2. Agency: Faculty also need to feel that they have "the capacity to contribute to both student learning in their courses and larger-scale institutional change" and "a belief that their actions matter." For me, I think this has developed over time. Every time a little (or big!) change in one of my courses has an exciting payoff, it fuels me to look for further changes to make. And I'm starting to see the influence of my work in my department and across campus, which I really didn't expect at the outset.
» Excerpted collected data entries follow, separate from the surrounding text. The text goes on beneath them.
theorem keep_fp2 (s : State) (f : Fmt) (h : LaneHdr) (d : Dst) (lat : Nat) (a b : Src) (g : Nat → Nat → FRes) (h_s
      : KS wants fa fb s) : KOut wants fa fb (State.fp2 s f h d lat a b g) := by
  unfold State.fp2
  repeat' first
    | with_reducible assumption
    | with_reducible apply keep_laneIssue
    | with_reducible apply keep_laneCompute
    | intro _

theorem keep_fp3 (s : State) (f : Fmt) (h : LaneHdr) (d : Dst) (lat : Nat) (a b c : Src) (g : Nat → Nat → Nat →
      FRes) (h_s : KS wants fa fb s) : KOut wants fa fb (State.fp3 s f h d lat a b c g) := by
  unfold State.fp3
  repeat' first
    | with_reducible assumption
    | with_reducible apply keep_laneIssue
    | with_reducible apply keep_laneCompute
    | intro _

theorem keep_packed2 (s : State) (f : Fmt) (h : LaneHdr) (d : Dst) (a b : Src) (g : Nat → Nat → FRes) (h_s : KS
      wants fa fb s) : KOut wants fa fb (State.packed2 s f h d a b g) := by
  unfold State.packed2
  repeat' first
    | with_reducible assumption
    | with_reducible apply keep_laneIssue
    | with_reducible apply keep_laneCompute
    | dsimp only [KS, KP]
    | intro _

theorem keep_packed3 (s : State) (f : Fmt) (h : LaneHdr) (d : Dst) (a b c : Src) (g : Nat → Nat → Nat → FRes) (h_s
      : KS wants fa fb s) : KOut wants fa fb (State.packed3 s f h d a b c g) := by
  unfold State.packed3
  repeat' first
    | with_reducible assumption
    | with_reducible apply keep_laneIssue
    | with_reducible apply keep_laneCompute
    | dsimp only [KS, KP]
    | intro _

theorem keep_execFadd (h : LaneHdr) (d : Dst) (rnd : Rnd) (a b : Src) (s : State) (h_s : KS wants fa fb s) : KOut
      wants fa fb (execFadd h d rnd a b s) := by
  unfold execFadd
  repeat' first
    | with_reducible assumption
    | with_reducible apply keep_fp2

theorem keep_execFsub (h : LaneHdr) (d : Dst) (rnd : Rnd) (a b : Src) (s : State) (h_s : KS wants fa fb s) : KOut
      wants fa fb (execFsub h d rnd a b s) := by
  unfold execFsub
  repeat' first
    | with_reducible assumption
    | with_reducible apply keep_fp2

theorem keep_execFmul (h : LaneHdr) (d : Dst) (rnd : Rnd) (a b : Src) (s : State) (h_s : KS wants fa fb s) : KOut
      wants fa fb (execFmul h d rnd a b s) := by
  unfold execFmul
  repeat' first
    | with_reducible assumption
    | with_reducible apply keep_fp2

theorem keep_execFfma (h : LaneHdr) (d : Dst) (rnd : Rnd) (a b c : Src) (s : State) (h_s : KS wants fa fb s) : KOut
      wants fa fb (execFfma h d rnd a b c s) := by
  unfold execFfma
  repeat' first
    | with_reducible assumption
    | with_reducible apply keep_fp3

theorem keep_execFmin (h : LaneHdr) (d : Dst) (a b : Src) (s : State) (h_s : KS wants fa fb s) : KOut wants fa fb
      (execFmin h d a b s) := by
  unfold execFmin
  repeat' first
    | with_reducible assumption
    | with_reducible apply keep_fp2

theorem keep_execFmax (h : LaneHdr) (d : Dst) (a b : Src) (s : State) (h_s : KS wants fa fb s) : KOut wants fa fb
      (execFmax h d a b s) := by
  unfold execFmax
  repeat' first
    | with_reducible assumption
    | with_reducible apply keep_fp2

theorem keep_execFabs (h : LaneHdr) (d : Dst) (a : Src) (s : State) (h_s : KS wants fa fb s) : KOut wants fa fb
      (execFabs h d a s) := by
  unfold execFabs
  repeat' first
    | with_reducible assumption
    | with_reducible apply keep_fp1

theorem keep_execFneg (h : LaneHdr) (d : Dst) (a : Src) (s : State) (h_s : KS wants fa fb s) : KOut wants fa fb
      (execFneg h d a s) := by
  unfold execFneg
  repeat' first
    | with_reducible assumption
    | with_reducible apply keep_fp1

theorem keep_execFrcp (h : LaneHdr) (d : Dst) (rnd : Rnd) (a : Src) (s : State) (h_s : KS wants fa fb s) : KOut
      wants fa fb (execFrcp h d rnd a s) := by
  unfold execFrcp
  repeat' first
    | with_reducible assumption
    | with_reducible apply keep_fp1

theorem keep_execFrsq (h : LaneHdr) (d : Dst) (rnd : Rnd) (a : Src) (s : State) (h_s : KS wants fa fb s) : KOut
      wants fa fb (execFrsq h d rnd a s) := by
  unfold execFrsq
  repeat' first
    | with_reducible assumption
    | with_reducible apply keep_fp1

theorem keep_execFsqrt (h : LaneHdr) (d : Dst) (rnd : Rnd) (a : Src) (s : State) (h_s : KS wants fa fb s) : KOut
      wants fa fb (execFsqrt h d rnd a s) := by
  unfold execFsqrt
  repeat' first
    | with_reducible assumption
    | with_reducible apply keep_fp1

theorem keep_execFdiv (h : LaneHdr) (d : Dst) (rnd : Rnd) (a b : Src) (s : State) (h_s : KS wants fa fb s) : KOut
      wants fa fb (execFdiv h d rnd a b s) := by
  unfold execFdiv
  repeat' first
    | with_reducible assumption
    | with_reducible apply keep_fp2

theorem keep_execFexp2 (h : LaneHdr) (d : Dst) (a : Src) (s : State) (h_s : KS wants fa fb s) : KOut wants fa fb
      (execFexp2 h d a s) := by
  unfold execFexp2
  repeat' first
    | with_reducible assumption
    | with_reducible apply keep_fp1

theorem keep_execFlog2 (h : LaneHdr) (d : Dst) (a : Src) (s : State) (h_s : KS wants fa fb s) : KOut wants fa fb
      (execFlog2 h d a s) := by
  unfold execFlog2
  repeat' first
    | with_reducible assumption
    | with_reducible apply keep_fp1

theorem keep_execDadd (h : LaneHdr) (d : Dst) (rnd : Rnd) (a b : Src) (s : State) (h_s : KS wants fa fb s) : KOut
      wants fa fb (execDadd h d rnd a b s) := by
  unfold execDadd
  repeat' first
    | with_reducible assumption
    | with_reducible apply keep_fp2

theorem keep_execDsub (h : LaneHdr) (d : Dst) (rnd : Rnd) (a b : Src) (s : State) (h_s : KS wants fa fb s) : KOut
      wants fa fb (execDsub h d rnd a b s) := by
  unfold execDsub
  repeat' first
    | with_reducible assumption
    | with_reducible apply keep_fp2

theorem keep_execDmul (h : LaneHdr) (d : Dst) (rnd : Rnd) (a b : Src) (s : State) (h_s : KS wants fa fb s) : KOut
      wants fa fb (execDmul h d rnd a b s) := by
  unfold execDmul
  repeat' first
    | with_reducible assumption
    | with_reducible apply keep_fp2

theorem keep_execDfma (h : LaneHdr) (d : Dst) (rnd : Rnd) (a b c : Src) (s : State) (h_s : KS wants fa fb s) : KOut
      wants fa fb (execDfma h d rnd a b c s) := by
  unfold execDfma
  repeat' first
    | with_reducible assumption
    | with_reducible apply keep_fp3

theorem keep_execDmin (h : LaneHdr) (d : Dst) (a b : Src) (s : State) (h_s : KS wants fa fb s) : KOut wants fa fb
      (execDmin h d a b s) := by
  unfold execDmin
  repeat' first
    | with_reducible assumption
    | with_reducible apply keep_fp2

theorem keep_execDmax (h : LaneHdr) (d : Dst) (a b : Src) (s : State) (h_s : KS wants fa fb s) : KOut wants fa fb
      (execDmax h d a b s) := by
  unfold execDmax
  repeat' first
    | with_reducible assumption
    | with_reducible apply keep_fp2

theorem keep_execDdiv (h : LaneHdr) (d : Dst) (rnd : Rnd) (a b : Src) (s : State) (h_s : KS wants fa fb s) : KOut
      wants fa fb (execDdiv h d rnd a b s) := by
  unfold execDdiv
  repeat' first
    | with_reducible assumption
    | with_reducible apply keep_fp2

theorem keep_execDsqrt (h : LaneHdr) (d : Dst) (rnd : Rnd) (a : Src) (s : State) (h_s : KS wants fa fb s) : KOut
      wants fa fb (execDsqrt h d rnd a s) := by
  unfold execDsqrt
  repeat' first
    | with_reducible assumption
    | with_reducible apply keep_fp1

theorem keep_execHadd2 (h : LaneHdr) (d : Dst) (rnd : Rnd) (a b : Src) (s : State) (h_s : KS wants fa fb s) : KOut
      wants fa fb (execHadd2 h d rnd a b s) := by
  unfold execHadd2
  repeat' first
    | with_reducible assumption
    | with_reducible apply keep_packed2

theorem keep_execHmul2 (h : LaneHdr) (d : Dst) (rnd : Rnd) (a b : Src) (s : State) (h_s : KS wants fa fb s) : KOut
      wants fa fb (execHmul2 h d rnd a b s) := by
  unfold execHmul2
  repeat' first
    | with_reducible assumption
    | with_reducible apply keep_packed2

theorem keep_execHfma2 (h : LaneHdr) (d : Dst) (rnd : Rnd) (a b c : Src) (s : State) (h_s : KS wants fa fb s) :
      KOut wants fa fb (execHfma2 h d rnd a b c s) := by
  unfold execHfma2
  repeat' first
    | with_reducible assumption
    | with_reducible apply keep_packed3

theorem keep_execBadd2 (h : LaneHdr) (d : Dst) (rnd : Rnd) (a b : Src) (s : State) (h_s : KS wants fa fb s) : KOut
      wants fa fb (execBadd2 h d rnd a b s) := by
  unfold execBadd2
  repeat' first
    | with_reducible assumption
    | with_reducible apply keep_packed2

theorem keep_execBmul2 (h : LaneHdr) (d : Dst) (rnd : Rnd) (a b : Src) (s : State) (h_s : KS wants fa fb s) : KOut
      wants fa fb (execBmul2 h d rnd a b s) := by
  unfold execBmul2
  repeat' first
    | with_reducible assumption
    | with_reducible apply keep_packed2

theorem keep_execBfma2 (h : LaneHdr) (d : Dst) (rnd : Rnd) (a b c : Src) (s : State) (h_s : KS wants fa fb s) :
      KOut wants fa fb (execBfma2 h d rnd a b c s) := by
  unfold execBfma2
  repeat' first
    | with_reducible assumption
    | with_reducible apply keep_packed3

theorem keep_execBdot2 (h : LaneHdr) (d : Dst) (rnd : Rnd) (a b c : Src) (s : State) (h_s : KS wants fa fb s) :
      KOut wants fa fb (execBdot2 h d rnd a b c s) := by
  unfold execBdot2
  repeat' first
    | with_reducible assumption
    | with_reducible apply keep_laneIssue
    | with_reducible apply keep_laneCompute
    | dsimp only [KS, KP]
    | intro _

theorem keep_execShfl (h : LaneHdr) (mode : ShflMode) (d : Dst) (a b : Src) (s : State) (h_s : KS wants fa fb s) :
      KOut wants fa fb (execShfl h mode d a b s) := by
  unfold execShfl
  repeat' first
    | with_reducible assumption
    | with_reducible apply keep_laneIssue
    | with_reducible apply keep_laneCompute
    | dsimp only [KS, KP]
    | intro _

theorem keep_laneTold (s : State) (tk : Nat) (ws : List (Loc × Word)) (h_s : KS wants fa fb s) : KOut wants fa fb
      (State.laneTold s tk ws) := by
  unfold State.laneTold
  repeat' first
    | with_reducible assumption
    | with_reducible apply mk_next
    | with_reducible apply keep_endWith
    | with_reducible apply keep_laneNext

theorem keep_execVote (h : LaneHdr) (mode : VoteMode) (d p tk : Nat) (s : State) (h_s : KS wants fa fb s) : KOut
      wants fa fb (execVote h mode d p tk s) := by
  unfold execVote
  repeat' first
    | with_reducible assumption
    | with_reducible apply keep_laneIssue
    | with_reducible apply keep_laneTold
    | intro _

theorem keep_execVballot (h : LaneHdr) (d : Dst) (p : Nat) (s : State) (h_s : KS wants fa fb s) : KOut wants fa fb
      (execVballot h d p s) := by
  unfold execVballot
  repeat' first
    | with_reducible assumption
    | with_reducible apply keep_laneIssue
    | with_reducible apply keep_laneCompute
    | dsimp only [KS, KP]
    | intro _

theorem keep_execLred (h : LaneHdr) (op : RedOp) (ty : Ty) (d : Nat) (a : Src) (tk : Nat) (s : State) (h_s : KS
      wants fa fb s) : KOut wants fa fb (execLred h op ty d a tk s) := by
  unfold execLred
  repeat' first
    | with_reducible assumption
    | with_reducible apply keep_laneIssue
    | with_reducible apply keep_laneTold
    | dsimp only [KS, KP]
    | intro _

theorem keep_execLscan (h : LaneHdr) (op : RedOp) (ty : Ty) (incl : Bool) (d : Nat) (a : Src) (total : Option Nat)
      (tk : Nat) (s : State) (h_s : KS wants fa fb s) : KOut wants fa fb (execLscan h op ty incl d a total tk s) := by
  unfold execLscan
  repeat' first
    | with_reducible assumption
    | with_reducible apply keep_laneIssue
    | with_reducible apply keep_laneTold
    | dsimp only [KS, KP]
    | split
    | intro _

theorem keep_execLaneMatch (h : LaneHdr) (ty : Ty) (d : Dst) (a : Src) (s : State) (h_s : KS wants fa fb s) : KOut
      wants fa fb (execLaneMatch h ty d a s) := by
  unfold execLaneMatch
  repeat' first
    | with_reducible assumption
    | with_reducible apply keep_laneIssue
    | with_reducible apply keep_laneCompute
    | intro _

theorem keep_execLend (h : LaneHdr) (tk : Option Nat) (s : State) (h_s : KS wants fa fb s) : KOut wants fa fb
      (execLend h tk s) := by
  unfold execLend
  repeat' first
    | with_reducible assumption
    | with_reducible apply mk_next
    | with_reducible apply keep_laneIssue
    | with_reducible apply keep_enqueue
    | with_reducible apply keep_laneNext
    | intro _

theorem keep_lbrxGo (s : State) (c : Cap) (tk : Nat) (ts : List (Nat × Nat × Target)) (h_s : KS wants fa fb s) : KS
      wants fa fb (State.lbrxGo s c tk ts) := by
  unfold State.lbrxGo
  repeat' first
    | with_reducible assumption
    | with_reducible apply keep_updTeam
    | with_reducible apply keep_enqueue
    | with_reducible apply keep_laneNext

theorem keep_resolveTargets (s : State) (c : Cap) (acc : List (Nat × Nat × Target)) (z0 : List (Nat × Nat ×
      Target)) (h_s : KS wants fa fb s) : KExc wants fa fb (State.resolveTargets s c acc z0) := by
  induction z0 generalizing s acc with
  | nil =>
    unfold State.resolveTargets
    repeat' first
      | with_reducible assumption
      | with_reducible apply mk_ok
  | cons x r ih =>
    unfold State.resolveTargets
    repeat' first
      | with_reducible assumption
      | with_reducible apply ih
      | with_reducible apply mk_error
      | with_reducible apply keep_touchFor
      | dsimp only [KS, KP]
      | split
      | with_reducible refine Checked_ok (by assumption) ?_
      | with_reducible refine Checked_trap (by assumption) ?_
      | with_reducible refine Checked_again (by assumption) ?_

theorem keep_execLbrx (h : LaneHdr) (t c tk : Nat) (s : State) (h_s : KS wants fa fb s) : KOut wants fa fb
      (execLbrx h t c tk s) := by
  unfold execLbrx
  repeat' first
    | with_reducible assumption
    | with_reducible apply mk_next
    | with_reducible apply keep_laneIssue
    | with_reducible apply keep_laneTrap
    | with_reducible apply keep_resolveTargets
    | with_reducible apply keep_lbrxGo
    | with_reducible apply keep_makeSpawnRoom
    | dsimp only [KS, KP]
    | split
    | intro _
    | with_reducible refine exc_ok (by assumption) ?_
    | with_reducible refine exc_error (by assumption) ?_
3. Persistence: There is no quick fix for gateway courses and initial changes may have little to no effect. But faculty and faculty teams need to be willing to keep working at it, believing that "[d]oing the hard work of improving gateway courses often yields only incremental positive outcomes; the cumulative effect of these small changes, however, can be significant over time." For me, the process of developing and improving my courses is just fun and I'm enjoying seeing the results for both my students and myself. Nothing's perfect, that's for sure, but I think it's heading in the right direction.
In a recent conversation with Rick Detweiler, President of the Great Lakes Colleges Association, I described the changes that I have been making in my courses and he astutely recognized that I sometimes feel like, in his words, an outlier. While this occasionally leads me to feel frustrated, I recognize that any hesitation on the part of my colleagues to make large scale changes is not a result of a lack of concern for our students. Caring about our students' success is an integral part of the job at a liberal arts college like Allegheny. On the contrary, I recognize the changes in my own hopefulness, agency, and persistence that started me on this course and that allow me to stick with it, and I'm optimistic that the community of colleagues who feel ready to jump in will continue to grow.